Stock Award of 10,000 shares vesting two years from date of grant.
Stock Award of 10,000 shares vesting three years from date of grant.

Long-Term Growth Program. Based on your position as Executive Vice President, you will be eligible to participate in the Long-Term Growth Program that rewards achievement of Gap Inc. and/or Division financial objectives over a three year period. You are eligible to participate in the program for the fiscal 2016-2018 performance cycle. Your target opportunity to earn performance shares will be 120% of your base salary. Depending on results, your actual performance shares, if any, may be higher or lower and can reach a maximum of 300% of target shares. Awards are made in the form of performance shares that are paid in Gap Inc. stock upon vesting. The number of earned performance shares, if any, will be determined no later than March 2019. Payout is subject to certification by the Committee and the provisions of Gap Inc.’s stock plan. Earned shares will vest 50% on the date the Committee certifies attainment and 50% one year from the certification date provided you are employed by Gap Inc. on the vesting dates. Gap Inc. has the right to modify the program at any time. Committee discretion can be used to modify the final share amount. Shares are subject to income tax withholding upon vesting.

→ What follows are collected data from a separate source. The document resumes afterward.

@[simp] theorem State.raiseCorr_regs (s : State) (a b : Nat) : (s.raiseCorr a b).regs = s.regs := rfl
@[simp] theorem State.raiseCorr_imgRegs (s : State) (a b : Nat) : (s.raiseCorr a b).imgRegs = s.imgRegs := rfl
@[simp] theorem State.raiseCorr_expertPend (s : State) (a b : Nat) : (s.raiseCorr a b).expertPend = s.expertPend := rfl
@[simp] theorem State.raiseCorr_now (s : State) (a b : Nat) : (s.raiseCorr a b).now = s.now := rfl
@[simp] theorem State.raiseCorr_invar (s : State) (a b : Nat) : (s.raiseCorr a b).invar = s.invar := rfl
@[simp] theorem State.raiseCorr_free (s : State) (a b : Nat) : (s.raiseCorr a b).free = s.free := rfl
@[simp] theorem State.raiseCorr_out (s : State) (a b : Nat) : (s.raiseCorr a b).out = s.out := rfl
@[simp] theorem State.raiseCorr_straps (s : State) (a b : Nat) : (s.raiseCorr a b).straps = s.straps := rfl
@[simp] theorem State.raiseCorr_headLead (s : State) (a b : Nat) : (s.raiseCorr a b).headLead = s.headLead := rfl
@[simp] theorem State.raiseCorr_gen (s : State) (a b : Nat) : (s.raiseCorr a b).gen = s.gen := rfl
@[simp] theorem State.raiseCorr_grp (s : State) (a b : Nat) : (s.raiseCorr a b).grp = s.grp := rfl
@[simp] theorem State.raiseCorr_image (s : State) (a b : Nat) : (s.raiseCorr a b).image = s.image := rfl
@[simp] theorem State.raiseCorr_pav (s : State) (a b : Nat) : (s.raiseCorr a b).pav = s.pav := rfl
@[simp] theorem State.raiseCorr_ctxRecipe (s : State) (a b : Nat) : (s.raiseCorr a b).ctxRecipe = s.ctxRecipe := rfl
@[simp] theorem State.raiseCorr_chan (s : State) (a b : Nat) : (s.raiseCorr a b).chan = s.chan := rfl
@[simp] theorem State.raiseCorr_queue (s : State) (a b : Nat) : (s.raiseCorr a b).queue = s.queue := rfl
@[simp] theorem State.raiseCorr_arb (s : State) (a b : Nat) : (s.raiseCorr a b).arb = s.arb := rfl
@[simp] theorem State.raiseCorr_ghouse (s : State) (a b : Nat) : (s.raiseCorr a b).ghouse = s.ghouse := rfl
@[simp] theorem State.raiseCorr_port (s : State) (a b : Nat) : (s.raiseCorr a b).port = s.port := rfl
@[simp] theorem State.raiseCorr_entry (s : State) (a b : Nat) : (s.raiseCorr a b).entry = s.entry := rfl
@[simp] theorem State.raiseCorr_seg (s : State) (a b : Nat) : (s.raiseCorr a b).seg = s.seg := rfl
@[simp] theorem State.raiseCorr_stream (s : State) (a b : Nat) : (s.raiseCorr a b).stream = s.stream := rfl
@[simp] theorem State.raiseCorr_logRing (s : State) (a b : Nat) : (s.raiseCorr a b).logRing = s.logRing := rfl
@[simp] theorem State.raiseCorr_logArg (s : State) (a b : Nat) : (s.raiseCorr a b).logArg = s.logArg := rfl
@[simp] theorem State.raiseCorr_ic (s : State) (a b : Nat) : (s.raiseCorr a b).ic = s.ic := rfl
@[simp] theorem State.raiseCorr_wires (s : State) (a b : Nat) : (s.raiseCorr a b).wires = s.wires := rfl
@[simp] theorem State.raiseCorr_filter (s : State) (a b : Nat) : (s.raiseCorr a b).filter = s.filter := rfl
@[simp] theorem State.raiseCorr_trigLevel (s : State) (a b : Nat) : (s.raiseCorr a b).trigLevel = s.trigLevel := rfl
@[simp] theorem State.raiseCorr_pins (s : State) (a b : Nat) : (s.raiseCorr a b).pins = s.pins := rfl
@[simp] theorem State.raiseCorr_mirrorQ (s : State) (a b : Nat) : (s.raiseCorr a b).mirrorQ = s.mirrorQ := rfl
@[simp] theorem State.raiseCorr_mirrorWait (s : State) (a b : Nat) : (s.raiseCorr a b).mirrorWait = s.mirrorWait := rfl
@[simp] theorem State.raiseCorr_partnerState (s : State) (a b : Nat) : (s.raiseCorr a b).partnerState = s.partnerState := rfl
@[simp] theorem State.raiseCorr_cfg (s : State) (a b : Nat) : (s.raiseCorr a b).cfg = s.cfg := rfl
@[simp] theorem State.raiseCorr_flrUntil (s : State) (a b : Nat) : (s.raiseCorr a b).flrUntil = s.flrUntil := rfl
@[simp] theorem State.raiseCorr_ready (s : State) (a b : Nat) : (s.raiseCorr a b).ready = s.ready := rfl
@[simp] theorem State.raiseCorr_msixReq (s : State) (a b : Nat) : (s.raiseCorr a b).msixReq = s.msixReq := rfl
@[simp] theorem State.raiseCorr_luCtx (s : State) (a b : Nat) : (s.raiseCorr a b).luCtx = s.luCtx := rfl
@[simp] theorem State.raiseCorr_luTable (s : State) (a b : Nat) : (s.raiseCorr a b).luTable = s.luTable := rfl
@[simp] theorem State.raiseCorr_muCtx (s : State) (a b : Nat) : (s.raiseCorr a b).muCtx = s.muCtx := rfl
@[simp] theorem State.raiseCorr_muGrp (s : State) (a b : Nat) : (s.raiseCorr a b).muGrp = s.muGrp := rfl
@[simp] theorem State.raiseCorr_fmMem (s : State) (a b : Nat) : (s.raiseCorr a b).fmMem = s.fmMem := rfl
@[simp] theorem State.raiseCorr_fm (s : State) (a b : Nat) : (s.raiseCorr a b).fm = s.fm := rfl
@[simp] theorem State.raiseCorr_bu (s : State) (a b : Nat) : (s.raiseCorr a b).bu = s.bu := rfl
@[simp] theorem State.raiseCorr_guCtx (s : State) (a b : Nat) : (s.raiseCorr a b).guCtx = s.guCtx := rfl
@[simp] theorem State.raiseCorr_guPath (s : State) (a b : Nat) : (s.raiseCorr a b).guPath = s.guPath := rfl
@[simp] theorem State.raiseCorr_guSlot (s : State) (a b : Nat) : (s.raiseCorr a b).guSlot = s.guSlot := rfl
@[simp] theorem State.raiseCorr_os (s : State) (a b : Nat) : (s.raiseCorr a b).os = s.os := rfl
@[simp] theorem State.raiseCorr_relay (s : State) (a b : Nat) : (s.raiseCorr a b).relay = s.relay := rfl
@[simp] theorem State.raiseCorr_mm (s : State) (a b : Nat) : (s.raiseCorr a b).mm = s.mm := rfl
@[simp] theorem State.raiseCorr_dmaDisc (s : State) (a b : Nat) : (s.raiseCorr a b).dmaDisc = s.dmaDisc := rfl
@[simp] theorem State.raiseCorr_enc (s : State) (a b : Nat) : (s.raiseCorr a b).enc = s.enc := rfl
@[simp] theorem State.raiseCorr_slot (s : State) (a b : Nat) : (s.raiseCorr a b).slot = s.slot := rfl
@[simp] theorem State.raiseCorr_sync (s : State) (a b : Nat) : (s.raiseCorr a b).sync = s.sync := rfl
@[simp] theorem State.raiseCorr_dma (s : State) (a b : Nat) : (s.raiseCorr a b).dma = s.dma := rfl
@[simp] theorem State.raiseCorr_pcie (s : State) (a b : Nat) : (s.raiseCorr a b).pcie = s.pcie := rfl
@[simp] theorem State.raiseCorr_msix (s : State) (a b : Nat) : (s.raiseCorr a b).msix = s.msix := rfl
@[simp] theorem State.raiseCorr_pba (s : State) (a b : Nat) : (s.raiseCorr a b).pba = s.pba := rfl
@[simp] theorem State.raiseCorr_brg (s : State) (a b : Nat) : (s.raiseCorr a b).brg = s.brg := rfl
@[simp] theorem State.raiseCorr_tw (s : State) (a b : Nat) : (s.raiseCorr a b).tw = s.tw := rfl
@[simp] theorem State.raiseCorr_tw8Ptr (s : State) (a b : Nat) : (s.raiseCorr a b).tw8Ptr = s.tw8Ptr := rfl
@[simp] theorem State.raiseCorr_tun (s : State) (a b : Nat) : (s.raiseCorr a b).tun = s.tun := rfl
@[simp] theorem State.raiseCorr_tunQuar (s : State) (a b : Nat) : (s.raiseCorr a b).tunQuar = s.tunQuar := rfl
@[simp] theorem State.raiseCorr_twin (s : State) (a b : Nat) : (s.raiseCorr a b).twin = s.twin := rfl
@[simp] theorem State.raiseCorr_mgt (s : State) (a b : Nat) : (s.raiseCorr a b).mgt = s.mgt := rfl
@[simp] theorem State.raiseCorr_boot (s : State) (a b : Nat) : (s.raiseCorr a b).boot = s.boot := rfl
@[simp] theorem State.raiseCorr_pwr (s : State) (a b : Nat) : (s.raiseCorr a b).pwr = s.pwr := rfl
@[simp] theorem State.raiseCorr_flash (s : State) (a b : Nat) : (s.raiseCorr a b).flash = s.flash := rfl
@[simp] theorem State.raiseCorr_otp (s : State) (a b : Nat) : (s.raiseCorr a b).otp = s.otp := rfl
@[simp] theorem State.raiseCorr_tcm (s : State) (a b : Nat) : (s.raiseCorr a b).tcm = s.tcm := rfl
@[simp] theorem State.raiseCorr_shared (s : State) (a b : Nat) : (s.raiseCorr a b).shared = s.shared := rfl
@[simp] theorem State.raiseCorr_mbx (s : State) (a b : Nat) : (s.raiseCorr a b).mbx = s.mbx := rfl
@[simp] theorem State.raiseCorr_pending (s : State) (a b : Nat) : (s.raiseCorr a b).pending = s.pending := rfl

The Long-Term Growth Program replaces the annual Performance Stock Award Program, which you will no longer eligible for as of the beginning of fiscal 2016. However, to the extent earned, you will receive a final award under the Performance Stock Award Program in March 2016 for fiscal 2015 performance. Your performance stock award target remains 50% of base salary for the balance of fiscal 2015.
 




Julie Gruber
February 1, 2016
Page 2


Termination/Severance. In the event that your employment is involuntarily terminated by the Company for reasons other than For Cause (as defined below) prior to February 13, 2018, the Company will provide you the following after your "separation from service" within the meaning of Section 409A of the Internal Revenue Code (the "Separation from Service”), provided you sign a general release of claims in the form requested by the Company and it becomes effective within 45 calendar days after such Separation from Service (such 45 th day, the “Release Deadline”): 

(1) Your then current salary, at regular pay cycle intervals, for eighteen months commencing in the first regular pay cycle following the Release Deadline (the “severance period”).  Payments will cease if you accept other employment or professional relationship with a competitor of the Company (defined as another company primarily engaged in the apparel design or apparel retail business or any retailer with apparel sales in excess of $500 million annually), or if you breach your remaining obligations to the Company (e.g., your duty to protect confidential information, agreement not to solicit Company employees).  Payments will be reduced by any compensation you receive (as received) during the severance period from other employment or professional relationship with a non-competitor. Each payment will be treated as a separate payment for purposes of Section 409A of the Internal Revenue Code.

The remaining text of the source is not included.